A few weeks ago I heard a thunk against the kitchen window, and my heart sank. I knew what that sound meant – a bird had flown into the window. I stepped outside and sure enough, there was a bird lying motionless on the deck. There’s not really much you can do in this situation, other than to keep the bird safe and wait. So we kept Gus inside and checked on the bird every fifteen minutes.
At first he was out cold. The next time I checked he hadn’t moved, but his eyes were open. A few minutes later he was sitting up, dazed and confused. Further observation found him cautiously checking out his body. (Am I still in one piece?) And then he was gone.
I feel a bit like the bird right now, in the dazed and confused phase. While I haven’t run head first into anything, life has bonked me around a bit. The upside is that life is throwing lots of good stuff at me. The downside is that my first inclination is to power through, neither enjoying the moment or giving myself time to pause. As I learn more about myself and my personality type (ISFJ), I know that I need time to rest and reset after major events. Major events, for me, are things like holidays, big social gatherings, family vacations, schedule changes, and visitors. Since late November, all of those things have happened on a near weekly basis (some of them multiple times).
This doesn’t mean that I don’t enjoy having visitors, organizing events or spending time with family and friends. I enjoy them immensely, and I would be so sad not to have these interactions in my life. But where some people (such as my extroverted husband) are energized by going, doing and seeing, these things suck the energy out of me. If I don’t take the time to rest and refocus, then things get ugly. Sometimes it makes me physically ill, but it’s more likely I’ll get cranky and snappish with the people I live with.
I used to get frustrated with myself – why couldn’t I handle these kinds of things with the grace and ease everyone else does? Why do I find myself in a fog after Christmas break? Why can’t I get it together? Now I know that it’s just who I am. I can make myself (and everyone around me) miserable, or I can be patient and take care of myself like my little bird friend. He’s a good reminder that when life hits us on the head, we shouldn’t be too quick to move on. Instead, we should give ourselves time to shake it off, rest and refocus.
What does self-care for the dazed and confused introvert look like? Well, it looks like going back to bed after the kids are on the bus. It looks like making space on the calendar for the next day or two with no planned activities. It looks like choosing quiet over sound. It looks like extra cups of tea and a book that doesn’t make me think too much. It looks like baking cookies or eating ice cream straight out of the container. It looks like watching the birds or petting the dog. It looks like going to bed at least an hour before you think you’re supposed to.
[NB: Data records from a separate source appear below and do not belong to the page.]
/-- The pools of every die. -/
structure Pool where
  /-- by die * 8 + bank; none before the lists are built -/
  banks : Map Bank := []
  /-- by die * 64 + pseudo-channel -/
  lists : Map DramList := []
  rotBank : Map Nat := []
  rotPc : Map Nat := []
  /-- pointers released and not on a list, by die (R236), and releases that wait for that queue -/
  deferred : Map (List Nat) := []
  waiting : Map (List Nat) := []
  /-- cells under test or retired, by die * 2^32 + pointer -/
  oos : List Nat := []
  /-- cells lost behind a failed link word, by die * 2^32 + pointer (R237) -/
  leaked : List Nat := []
  /-- cells returned in a CLK_CORE cycle, by die * 2^32 + pointer, and that cycle: none of them is allocated in it (R235) -/
  returned : List Nat := []
  returnedAt : Nat := 0
  audits : Map Audit := []
  /-- pseudo-channels withdrawn from allocation, by die * 64 + pc, and those retired for good -/
  withdrawn : List Nat := []
  gone : List Nat := []
  /-- cells whose DRAM read came back bad, by die * 2^32 + pointer -/
  badCells : List Nat := []
  /-- cells held by ingress port and class, by port * 8 + class (R248) -/
  pfc : Map Nat := []
  deriving DecidableEq, Repr

/-! ### Switch core -/

/-- Credit of a queue towards one egress port (R251, R270): grants with what is left of each, oldest first, in the order
number of their arrival, and the overrun still to be paid. -/
structure Credit where
  grants : List (Nat × Nat) := []
  debt : Nat := 0
  /-- order numbers given to copies towards this port (R254) -/
  seq : Nat := 0
  deriving DecidableEq, Repr

/-- A VOQ, bond queue or multicast queue: copies, or packets for a multicast queue, oldest first. -/
structure Queue where
  ids : List Nat := []
  spill : Bool := false
  /-- depth code last reported (R249) -/
  code : Nat := 0
  /-- by egress port -/
  credit : Map Credit := []
  deriving DecidableEq, Repr

/-- A grant on its way to an ingress die. -/
structure GrantMsg where
  port : Nat
  queue : Nat
  octets : Nat
  deriving DecidableEq, Repr

/-- A credit return on its way to the egress die. -/
structure ReturnMsg where
  die : Nat
  queue : Nat
  octets : Nat
  deriving DecidableEq, Repr

/-- A grant outstanding at its egress port: what has still to arrive of it. -/
structure GrantOut where
  die : Nat
  queue : Nat
  left : Nat
  issued : Nat
  deriving DecidableEq, Repr

/-- A cell on the mesh: its copy, or the sprayed packet that it carries to a reorder store (R277), its source die, its final
die, whether it is the last, and whether it has come to its intermediate die (R18). -/
structure MeshCell where
  copy : Nat
  src : Nat
  dst : Nat
  last : Bool
  store : Bool := false
  relayed : Bool := false
  deriving DecidableEq, Repr

/-- One direction of a die-to-die link: cells relayed through the sending die, its own cells, the times of retries, and the
flits of cells served since the last flit of engine traffic (R253). -/
structure Link where
  relay : List MeshCell := []
  own : List MeshCell := []
  retries : List Nat := []
  sinceEngine : Nat := 7
  deriving DecidableEq, Repr
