-- ==== Sys2Proof/Machine/Pool.lean ====
section
/-! DEFINITION. Writing packets into cells: location and allocation of cells, what follows a packet's last cell, the free
lists' pointer cells, the pool audit (Buffer pool and cell chains, R226 to R232, R240). -/

namespace Sys2Proof.Machine

/-! ### Location of a packet (R228, R229) -/

/-- A queue's spill state at a moment a packet chooses (R229). -/
def State.spillState (s : State) (d q : Nat) : Bool :=
  let n := s.queueCells d q
  if (s.queue d q).spill then !decide (n ≤ s.rdP Od.RETURN_CELLS 0) else decide (s.rdP Od.SPILL_ON_CELLS 0 ≤ n)

/-- The queue of a packet that chooses takes its spill state. -/
def State.setSpill (s : State) (d : Nat) (qn : Option Nat) : State × Bool :=
  match qn with
  | none => (s, false)
  | some q =>
    let b := s.spillState d q
    (s.setQueue d q { s.queue d q with spill := b }, b)

/-- A die can hand out DRAM cells at all: its region is not 0 GiB and a list has been built. -/
def State.dramReady (s : State) (d : Nat) : Bool := decide (0 < s.rd Od.BUFFER_GIB 0 d) && s.dramBuilt d

/-- How a packet came to its location. -/
inductive Chosen where
  | ondie | spilled | fallback
  deriving DecidableEq, Repr

/-- The location of a packet at its first request, against the pools as the cycle found them (R228). The fallback to DRAM is
made whatever the state of the DRAM pool, which may then fail the request. -/
def State.choose (s start : State) (x : Packet) (spill : Bool) : Chosen :=
  let d := x.die
  let host := decide (256 ≤ x.port) || x.inj.isSome
  let c := if ¬ s.dramReady d then Chosen.ondie
    else if decide (2 ≤ x.mode) || host then .ondie
    else if spill ∨ start.rd Od.ONDIE_FREE 0 d ≤ s.rdP Od.ONDIE_RESERVE 0 then .spilled
    else .ondie
  if c = .ondie ∧ ¬ start.poolHas d false then .fallback else c

/-- Count a request that failed (R231). -/
def State.countAllocFail (s start : State) (d : Nat) (dram : Bool) : State :=
  (if start.poolHas d dram then s.bump Od.CONTENTION_FAILS 0 d
   else s.bump (if dram then Od.ALLOC_FAIL_DRAM else Od.ALLOC_FAIL_ONDIE) 0 d).perf d 0x052 1

/-! ### After the last cell -/

/-- All octets of a packet stand in cells. -/
def Packet.stored (x : Packet) : Bool := x.whole && decide (x.data.length ≤ x.written) && !x.cells.isEmpty

/-- Copies of a packet that cut through send what has been written (R28). -/
def State.feedCuts (s : State) (p : Nat) : State :=
  (s.copiesOf p).foldl (fun t c =>
    match t.copy c with
    | none => t
    | some x => if x.out ∧ x.cut then t.sendCells c else t) s

/-- The queues that hold copies of a packet go on. -/
def State.drainOf (s : State) (p : Nat) : State :=
  (s.copiesOf p).foldl (fun t c =>
    match t.copy c with
    | none => t
    | some x => if x.out then t else t.drain (((t.pkt p).map fun k => k.die).getD 0) x.queue) s

/-- A host's pipeline frame completes with status 0 when its cells have been written (R351). -/
def State.injStored (s : State) (p : Nat) : State :=
  match s.pkt p with
  | none => s
  | some x => if x.port < 256 then (s.injOutcome x.inj 0 none).setPkt p { x with inj := none } else s

/-- A packet whose cells have all been written goes on: to its dispatcher, its punt ring, its multicast queue, or, already
enqueued, out of its queue. -/
def State.storedPkt (s : State) (p : Nat) : State :=
  let s1 := (s.endWriting p).injStored p
  match s1.pkt p with
  | none => s1
  | some x =>
    match x.stage with
    | .storing =>
      if x.mode = 2 then s1.dispatch p
      else if x.isMc then s1.enqueue p
      else
        match x.egress with
        | .punt _ => s1.setPkt p { x with stage := .toPunt, desc := false }
        | _ => s1.enqueue p
    | .queued => (s1.feedCuts p).drainOf p
    | _ => s1

/-- A packet begins to take cells from a requester; a host's frame takes them from requester 9 (R351). -/
def State.startWriting (s : State) (r p : Nat) : State :=
  match s.pkt p with
  | none => s
  | some x =>
    let k := if x.inj.isSome then 9 else r
    (s.setPkt p { x with stage := .storing }).setWriter x.die k (s.writerOf x.die k ++ [p])

/-! ### CELL_ALLOC (R230, R231, R244) -/

/-- A packet has octets for a cell: 256 of them, or its last ones. -/
def Packet.wantsCell (x : Packet) : Bool :=
  decide (x.written + 256 ≤ x.data.length) || x.whole && (decide (x.written < x.data.length) || x.cells.isEmpty)

/-- The next cell of a packet releases its descriptor: the first of a unicast packet, the last of any other. -/
def Packet.releases (x : Packet) : Bool :=
  let unicast := decide (x.mode ≠ 2) && !x.isMc && (match x.egress with
    | .port _ => true
    | .bond _ _ => true
    | _ => false)
  if unicast then x.cells.isEmpty else x.whole && decide (x.data.length ≤ x.written + 256)

/-- A packet of an 8-lane port would be released before one that came earlier on the port and is still in the pipelines or
being written: it waits (R47). Packets held as fragments, or for DRAM nodes, have left that order (DEDUCED, log 26). -/
def State.pairHolds (s : State) (p : Nat) (x : Packet) : Bool :=
  decide (x.port < 256 ∧ s.portLanes x.port = 8) && x.releases && s.flow.pkts.any fun e =>
    decide (e.1 < p ∧ e.2.port = x.port ∧ e.2.die = x.die ∧ (e.2.stage = .input ∨ e.2.stage = .storing)) && e.2.desc

/-- The packet that a requester asks for: its oldest that has octets to write and may. -/
def State.asking (s : State) (d r : Nat) : Option (Nat × Packet) :=
  (s.writerOf d r).findSome? fun p =>
    match s.pkt p with
    | none => none
    | some x => if x.wantsCell && !s.pairHolds p x then some (p, x) else none

/-- Admission of the next cell of a packet (R244): its unicast queue has room; others are not checked here. -/
def State.cellAdmitted (s : State) (p : Nat) (x : Packet) : Option Nat :=
  match s.queueOf x with
  | none => none
  | some q => if x.mode = 2 ∨ x.isMc ∨ s.admits x.die q x.dp p (x.cells.length + 1) then none else some q

/-- A first or later request of a packet failed: an ingress writer drops the packet, a host inject completes with an
error. -/
def State.allocFailed (s : State) (p : Nat) (x : Packet) : State :=
  if x.cells.isEmpty then (s.endWriting p).dropPkt p 4 else (s.bump Od.MIDPACKET_DROPS 0 x.die).failPkt p 4

/-- A granted cell is filled from offset 0 (R224) and counted for its ingress port and class (R248). A Deep packet goes on at
the end of the cycle, in the order of the pipelines (R171). -/
def State.writeCell (s : State) (p : Nat) (x : Packet) (dram : Bool) (ptr : Nat) : State :=
  let n := min 256 (x.data.length - x.written)
  let y := { x with cells := x.cells ++ [{ ptr := ptr, start := 0, len := n }], written := x.written + n, dram := dram }
  let s1 := (s.setPkt p y).pfcAdd x.port x.cls0 1
  let s2 := if x.cells.isEmpty ∧ x.mode ≠ 2 ∧ ¬ x.isMc then
      (match x.egress with
       | .port _ => s1.enqueue p
       | .bond _ _ => s1.enqueue p
       | _ => s1)
    else s1.feedCuts p
  if y.stored ∧ y.mode ≠ 2 then s2.storedPkt p else s2

/-- A packet's first cell finds its multicast queue at its limit (R242). -/
def State.mcFull (s : State) (x : Packet) : Bool :=
  x.isMc && decide (s.rdP Od.MC_QUEUE_LIMIT 0 ≤ s.queueCells x.die (mcNo (s.queueClass x * 32 + x.hash % 32)))

/-- Serve one requester against the pools as the cycle found them. -/
def serveRequest (start : State) (d r : Nat) (s : State) : State :=
  match s.asking d r with
  | none => s
  | some (p, x) =>
    if x.cells.isEmpty ∧ x.mode ≠ 2 ∧ s.mcFull x then ((s.bump Od.MC_QUEUE_DROPS 0 d).endWriting p).dropPkt p 5
    else
    match s.cellAdmitted p x with
    | some q => (s.countRefusal d q x false).failPkt p 5
    | none =>
      let b := if x.cells.isEmpty then s.setSpill d (if x.mode = 2 then none else s.queueOf x) else (s, false)
      let how := if x.cells.isEmpty then b.1.choose start x b.2 else if x.dram then .spilled else .ondie
      let dram := decide (how ≠ .ondie)
      let s1 := if how = .fallback then b.1.bump Od.ONDIE_FALLBACK 0 d else b.1
      match s1.takeCell d dram with
      | none => (s1.countAllocFail start d dram).allocFailed p x
      | some (ptr, s2) =>
        let s3 := if x.cells.isEmpty ∧ how = .spilled then s2.bump Od.SPILLED_PACKETS 0 d else s2
        (s3.perf d (if dram then 0x051 else 0x050) 1).writeCell p x dram ptr

/-- Deep packets whose last cell came in this cycle reach their dispatcher, the lowest pipeline first (R171). -/
def State.deliverDeep (s : State) (asked : List Nat) : State :=
  asked.foldl (fun t p =>
    match t.pkt p with
    | none => t
    | some x => if x.mode = 2 ∧ x.stage = .storing ∧ x.stored then t.storedPkt p else t) s

/-! ### Pointer cells and the building of lists (R226, R227) -/

/-- POINTER_CELL_READ: a cache below 64 pointers takes in the top pointer cell of its stack. -/
def execPointerCellRead (die pc : Nat) (s : State) : Host.Outcome State Fault Refusal :=
  need (s.present die && decide (pc < 64))
    (match s.dlist die pc with
     | none => s
     | some l => if l.cache.length < 64 ∧ s.pcServes die pc then s.readPointerCell die pc else s)

/-- POINTER_CELL_WRITE: a cache above 192 pointers pushes a pointer cell. -/
def execPointerCellWrite (die pc : Nat) (s : State) : Host.Outcome State Fault Refusal :=
  need (s.present die && decide (pc < 64))
    (match s.dlist die pc with
     | none => s
     | some l =>
       if 192 < l.cache.length ∧ s.pcServes die pc then s.setDlist die pc (pushPointerCell l) else s)

/-- FREE_LIST_BUILD: the lists of a pool that are not there are built, its memory powered. -/
def execFreeListBuild (die : Nat) (dram : Bool) (s : State) : Host.Outcome State Fault Refusal :=
  need (s.present die)
    (if dram then
       (if s.dieUp die ∧ s.domAlive die 27 ∧ ¬ s.dramBuilt die ∧ 0 < s.rd Od.BUFFER_GIB 0 die then s.buildDram die else s)
     else if s.dieUp die ∧ s.domAlive die 26 ∧ ¬ s.ondieBuilt die then s.buildOndie die else s)

/-! ### The pool audit (R240) -/

/-- Pointers of a bank's list, and whether one of them does not belong there. -/
def State.countBank (s : State) (d b : Nat) : Nat × Bool :=
  match s.bank d b with
  | none => (0, false)
  | some x =>
    let out := (below 65536 fun i => decide (x.fresh ≤ i) && s.cellOff d (b * 65536 + i)).length
    let good := x.back.filter fun q => decide (q / 65536 = b)
    (65536 - x.fresh - out + good.length, decide (good.length ≠ x.back.length))

/-- Pointers of a DRAM list, with its cache, and whether one of them does not belong there. -/
def State.countDlist (s : State) (d p : Nat) : Nat × Bool :=
  match s.dlist d p with
  | none => (0, false)
  | some l =>
    let all := l.cache ++ ((l.stack.flatMap fun e => e.1 :: e.2).filter fun q => !s.cellOff d q) ++ (s.deferredOf d).filter fun q =>
      decide (s.cellPc d (q - 2 ^ 31) = p)
    let good := all.filter fun q => isDram q && decide (q - 2 ^ 31 < s.dramCells d) && decide (s.cellPc d (q - 2 ^ 31) = p)
    let out := ((s.pool.oos ++ s.pool.leaked).filter fun k =>
      decide (k / 2 ^ 32 = d) && isDram (k % 2 ^ 32) && decide (s.cellPc d (k % 2 ^ 31) = p) &&
      decide (l.virgin ≤ s.cellPlace d (k % 2 ^ 31) ∧ s.cellPlace d (k % 2 ^ 31) < l.virgin + 64 * l.groups)).length
    (64 * l.groups - out + good.length, decide (good.length ≠ all.length))

/-- Lists of a die: 8 banks, then 64 pseudo-channels. -/
def auditLists : Nat := 72

/-- POOL_AUDIT. -/
def hPoolAudit : Handler where
  obj := Od.POOL_AUDIT
  long := true
  apply := fun _ d _ s =>
    ({ s with pool := { s.pool with audits := Map.put s.pool.audits d { start := s.nowNs } } }, .ok)

/-- POOL_AUDIT. -/
def execPoolAudit (q : Req) (s : State) : Host.Outcome State Fault Refusal := .next (serveWrite hPoolAudit q s)

/-- The planner defers the pool audit of a die (R37, R240; Table 14-2, priority 7). -/
def State.auditHeld (s : State) (d : Nat) : Bool := s.bgDeferred 7 d

/-- AUDIT_LIST_WALK: the next list of the audit is counted in one walk; a pseudo-channel in training is waited for, and a
deferral of the planner's. -/
def execAuditListWalk (die : Nat) (s : State) : Host.Outcome State Fault Refusal :=
  need (s.present die)
    (match Map.look s.pool.audits die with
     | none => s
     | some a =>
       let k := a.list
       if auditLists ≤ k ∨ s.auditHeld die then s
       else if 8 ≤ k ∧ (s.pool.withdrawn.contains (die * 64 + (k - 8)) ∨ octetOf (s.rd Od.PC_STATE 0 die) (k - 8) = 1) then s
       else
         let c := if k < 8 then s.countBank die k else s.countDlist die (k - 8)
         let a1 : Audit := { a with
           list := k + 1
           ondie := a.ondie + (if k < 8 then c.1 else 0)
           dram := a.dram + (if k < 8 then 0 else c.1)
           mismatch := Nat.lor a.mismatch (if c.2 then (if k < 8 then 1 else 2) else 0) }
         { s with pool := { s.pool with audits := Map.put s.pool.audits die a1 } })

/-- The counts of a pool do not add up. -/
def countsDiffer (free used oos leaked total : Nat) : Bool := decide (free + used + oos + leaked ≠ total)

/-- What an audit found, as AUDIT_RESULT shows it (R240, Table 08-4): the flags of the two kinds of list, and the octets. -/
def State.auditFound (s : State) (d : Nat) (a : Audit) : Nat × List Byte :=
  let u0 := s.rd Od.ONDIE_IN_USE 0 d
  let u1 := s.rd Od.DRAM_IN_USE 0 d
  let o0 := s.oosCount d false
  let o1 := s.oosCount d true
  let l1 := s.leakedCount d true
  let l0 := s.leakedCount d false
  let m0 := bitAt a.mismatch 0 || countsDiffer a.ondie u0 o0 l0 524288
  let m1 := bitAt a.mismatch 1 || countsDiffer a.dram u1 o1 l1 (s.dramCells d)
  let flags := b2n m0 + 2 * b2n m1
  (flags, leBytes 1 flags ++ zeros 3 ++ leBytes 4 a.ondie ++ leBytes 4 u0 ++ leBytes 4 o0 ++ leBytes 4 l0 ++
    leBytes 4 a.dram ++ leBytes 4 u1 ++ leBytes 4 o1 ++ leBytes 4 l1 ++ leBytes 4 (s.dramCells d) ++
    leBytes 4 ((s.nowNs - a.start) / 1000))

/-- An audit's result is published, a mismatch reported, and the audit ends. -/
def State.auditEnds (s : State) (d : Nat) (a : Audit) : State :=
  let r := s.auditFound d a
  let s1 := s.wr Od.AUDIT_RESULT 0 d (leNat r.2)
  let s2 := if r.1 = 0 then s1 else s1.raise d 5 3 r.1
  { s2 with pool := { s2.pool with audits := Map.del s2.pool.audits d } }

/-- POOL_AUDIT_DONE: the counts are compared, AUDIT_RESULT is written and a mismatch recorded. -/
def execPoolAuditDone (die : Nat) (s : State) : Host.Outcome State Fault Refusal :=
  need (s.present die)
    (match Map.look s.pool.audits die, s.opOn Od.POOL_AUDIT die with
     | some a, some op =>
       if a.list < auditLists then s
       else
         let s4 := finishDie hPoolAudit op .ok (s.auditEnds die a)
         match s4.opOn Od.POOL_AUDIT die with
         | none => s4
         | some _ => { s4 with pool := { s4.pool with audits := Map.put s4.pool.audits die { start := s4.nowNs } } }
     | _, _ => s)

end Sys2Proof.Machine
end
I’ve learned that if I’m willing to give the time, permission and space to take care of myself after something that depletes me, I can bounce back within a day or even a few hours. But if I ignore it and tell myself to quit being so lazy/silly/crazy/selfish (feel free to insert all the lies we tell ourselves)? Then I’m dazed, confused, resentful and more than likely awful to live with for days.
I’m coming off a fantastically fun event that I planned for weeks, the NFL Combine Tweetup. On Sunday I leave for a 4 day trip to New York City. Spring Break is around the corner, and soon after we’ll take our big family trip. I see those things and know that in order to enjoy them, I’ll need to give myself some space to recharge. I know that now, and as a result I think I enjoy myself in the moment more than ever.
I have a sneaking suspicion that there are more than a few of you out there that know exactly what I’m talking about. Like me, you’d never guess it from the outside. We’re exceedingly cheerful and pleasant and readily at your service. I wouldn’t change this about myself for the world, and I hope you won’t, either. Just remember that you can’t give of yourself if you’ve depleted everything that’s wonderful inside. Taking care of your introverted self isn’t just for the birds, and there’s nothing bird-brained about it.
How do you rest and recharge yourself after big events, or prepare yourself for big things on the horizon?